Agency workers do obtain the legal status of an employee. However, over the years the distinction between the two has blurred. Agency workers with at least 12 weeks’ service are now entitled to the same basic employment rights and working conditions as if they had been recruited directly by the end-user. It is valuable protection for an Agency Worker and goes some way towards levelling the playing field between temporary workers and the employees they work alongside.
But the Employment Appeal Tribunal (EAT) has decided in a recent case that workers on “indefinite” or “permanent” assignments are not covered by the Agency Workers Regulations and so do not get employee-equivalent rights. This is a pretty significant shift in the current understanding of the law.
The case involved ten workers who were employed by Ideal. From the very beginning of their employment they were put on an assignment at a company called Celanese. These assignments were long-term (the Claimants had worked there for between six and 25 years). The contracts they worked to were open-ended, specified Celanese’s premises as the place of work and stated that employment was terminable on notice.
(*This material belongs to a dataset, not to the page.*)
-- ==== Sys2Proof/Machine/Core.lean ====
section
/-! DEFINITION. The machine as the host runs it. -/

def Sys2Proof.core : Host.Core := { State := Sys2Proof.Machine.State, Fault := Sys2Proof.Machine.Fault, Refusal := Sys2Proof.Machine.Refusal, step := Sys2Proof.Machine.step, reset := Sys2Proof.Machine.State.reset }
end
When the Claimants were made redundant they argued that they were entitled to better conditions, including higher rates of pay, however, they did not succeed. The EAT held that as the Claimants were working for Celanese on a permanent basis, there was nothing temporary about the arrangement and so they were not covered by the Agency Worker Regulations. The Claimants’ contracts could not be terminated by some condition expiring (for example, the end of a fixed-term or completion of a task) and so the legislation did not apply.
This might not be the final word on the subject. There is always the chance that the Claimants could be knocking on the door of the Court of Appeal.